The heat may be on, but the players involved in bringing another major music festival back to the Pemberton Valley are playing it cool. Everyone is talking "building year," "year one," and "commitment to the long haul." While there will inevitably be problems, as with any first-time event, everyone involved in this new version of the festival is immensely optimistic. They are certain they have done their best to mitigate problems that marred the last festival, notably traffic and security, and they're ready to rock.

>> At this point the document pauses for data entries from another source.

-- ==== Sys2Proof/Machine/Control.lean ====
section
/-! DEFINITION. Operations that join the blocks: refusals and host writes, device mode, channel states with what every
block does at them, laser cuts, fences and vote requests. -/

namespace Sys2Proof.Machine

/-! ## Refusals (R441) -/

/-- One refused register access: MGT_REFUSE, one MGT_RLOG entry, COUNT and source 128. -/
def State.refuse (win addr value reason : Nat) (read : Bool) (s : State) : State :=
  let e := 0x8F00000 + 32 * s.rd MGT_RLOG_PTR.PTR
  s.put MGT_REFUSE.ADDR addr |>.flag MGT_REFUSE_INFO.RD read |>.put MGT_REFUSE_INFO.WIN win
    |>.put MGT_REFUSE_INFO.REASON reason |>.bump MGT_REFUSE_INFO.COUNT
    |>.put64 e s.time |>.put64 (e + 8) (value * 2 ^ 32 + addr % 2 ^ 28)
    |>.put64 (e + 16) ((if read then 2 ^ 12 else 0) + win * 256 + reason) |>.put64 (e + 24) 0
    |>.when (s.rd MGT_RLOG_PTR.PTR = 255) (·.put MGT_RLOG_PTR.WRAP 1)
    |>.addWrap MGT_RLOG_PTR.PTR 1
    |>.raise 128 |>.count 4 .sup 0x04

/-! ## Device mode (R35, R36) -/

/-- Enters a device mode; a change raises source 0. -/
def State.setMode (m : Nat) (s : State) : State :=
  if s.mode = m then s else (s.put DEV_MODE.MODE m).raise 0

/-- A unit of channel n is fenced (R36). -/
def State.unitFenced (s : State) (n : Nat) : Bool :=
  s.rd (LDS_TILE_SUM.FENCED n) ≠ 0 || s.rd (FEC_ENG_FNC.FENCED n) ≠ 0 || s.rd (SEC_PIPE.FENCED n) ≠ 0
    || s.rd (HST_LANES.FENCED n) ≠ 0 || s.rd (CNVC.FENCED n) ≠ 0 || s.rd (CNV_PLL_STAT.RX_FAULT n) = 1
    || s.rd (CNV_PLL_STAT.TX_FAULT n) = 1 || s.rd (HST_PLL_STAT.FAULT n) = 1

/-- The mode that R36 derives in the three operating modes. -/
def State.derivedMode (s : State) : Nat :=
  if channels.any (fun n => s.chSt n = ChSt.fenced || s.unitFenced n) then Mode.degraded
  else if channels.any (fun n => s.inTraffic n) then Mode.service else Mode.ready

/-- Re-evaluates DEV_MODE and its per-channel bits on a change of channel state or fence (R36, Table 1.6). -/
def State.evalMode (s : State) : State :=
  let s1 := s.put DEV_MODE.CH_FENCED (ofBits (channels.map (fun n => s.chSt n = ChSt.fenced)))
    |>.put DEV_MODE.CH_SERVICE (ofBits (channels.map (fun n => s.inTraffic n)))
  if s.mode = 4 || s.mode = 5 || s.mode = 6 then s1.setMode s.derivedMode else s1

/-! ## Tributary figures -/

/-- TRB_STAT: entries ACTIVE or HELD, and tributary slots of enabled encrypted entries (Table 9.11). -/
def State.trbStat (n : Nat) (s : State) : State :=
  s.put (TRB_STAT.ACTIVE n) ((s.tribs n).countP (fun t => s.rd (TRB_TRIB.STATE n t) = 1 || s.rd (TRB_TRIB.STATE n t) = 4))
    |>.put (TRB_STAT.ENC_SLOTS n) ((((s.listed (TRB_TRIB.EN n 0) 16 1024).filter (fun t =>
        s.on (TRB_TRIB.ENC n t))).map (fun t => s.rd (TRB_TRIB.COUNT n t))).sum)

/-- Outstanding credits of client c are withdrawn and counted (R238). -/
def State.reclaim (n c : Nat) (s : State) : State := s.flowOp n (Flow.crdReclaim (fun d => d = c))

/-! ## Votes (R32, R344) -/

/-- A commit asks for the arbiter's vote; requests wait in order. -/
def State.request (v : Vote) (s : State) : State := { s with votes := s.votes ++ [v] }

/-- Kind of Table 15.2. -/
def Vote.kind : Vote → Nat
  | .laser _ => 1
  | .loopback _ => 1
  | .tribCommit _ => 2
  | .casting => 3
  | .calApply => 4
  | .resizeArm _ => 5
  | .rolloverArm _ => 6
  | .rootKey => 7
  | .fenceClear _ => 8
  | .fwActivate _ => 9
  | .checkpoint => 15
  | .void k => k

/-- A request that is no longer wanted: a waiting one goes, an open one is decided without effect. -/
def State.withdraw (v : Vote) (s : State) : State :=
  match s.votes with
  | [] => s
  | w :: l =>
    let rest := l.filter (fun x => x ≠ v)
    if w = v then { s with votes := if s.on SUP_ARB_STAT.VOTE_OPEN then .void v.kind :: rest else rest }
    else { s with votes := w :: rest }

/-- Commits are frozen (R352). -/
def State.frozen (s : State) : Bool := s.on SUP_STAT.FROZEN

/-- The resident firmware runs: a leader leads and no complex reset is in progress (R264). -/
def State.firmware (s : State) : Bool := s.rd SUP_STAT.LEADER ≠ 3 && !s.on DEV_MODE.SUP_RESTART

/-! ## The governor's requests (R51, R52) -/

def State.vmin (s : State) : Nat := Nat.min 850 (Nat.max 550 (s.rd FAB_VCORE_LIM.VMIN))
def State.vmax (s : State) : Nat := Nat.max s.vmin (Nat.min 850 (s.rd FAB_VCORE_LIM.VMAX))

/-- A VCORE request, clamped and recorded (R51). -/
def State.requestV (v : Nat) (s : State) : State :=
  let c := Nat.max s.vmin (Nat.min s.vmax v)
  s.put FAB_GOV_STAT.VREQ c |>.flag FAB_GOV_STAT.AT_VMAX (c = s.vmax) |>.put FABC.REQ 1 |>.count 4 .fab 0x01

/-- A pre-boost of channel n; overlapping ones do not add (R52). -/
def State.boost (n : Nat) (s : State) : State :=
  (s.when (s.rd FAB_GOV_STAT.MODE_ACT = 0 && s.rd FABC.BOOST = 0)
    (fun t => t.requestV (t.rd FAB_GOV_STAT.VREQ + t.rd FAB_GOV_CTRL.PREBOOST))).putBit FABC.BOOST n true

Between July 16 and July 20 the Pemberton Music Festival is expected to grow to a community of between 25,000 and 30,000 music fans. They will enjoy everything from a reunited Outkast to the Hallelujah Train with Daniel Lanois. Deadmau5, a newcomer when he played the Bacardi Dance Tent at the 2008 Pemberton Festival, will headline on Saturday night, turning the site into a dance party of epic proportions. There is a distinct possibility that controversial rap group Odd Future may have an impromptu concert as four of its members — Frank Ocean, Earl Sweatshirt, Tyler the Creator and Syd the Kyd — are at the festival as solo artists. Bob Saget the dull dad from the sit-com Full House will delight in the unabashed filth of his stand-up comedy. A good time will be had by, if not all, then certainly most. Because generating good times, or as the company's website says: "Creating Your Favourite Festivals," is the heart of HUKA's business.

PHOTO BY DAVE STEERS

The seeds for the company were sewn slightly more than a decade ago when Niland was booking bands as the Minor League Clubhouse Director for the San Diego Padres while still in high school. In 2004, HUKA was founded, quickly establishing itself as a force in music promotion. In 2010, the company produced the first of its festivals, Hangout in Gulf Shores, Alabama.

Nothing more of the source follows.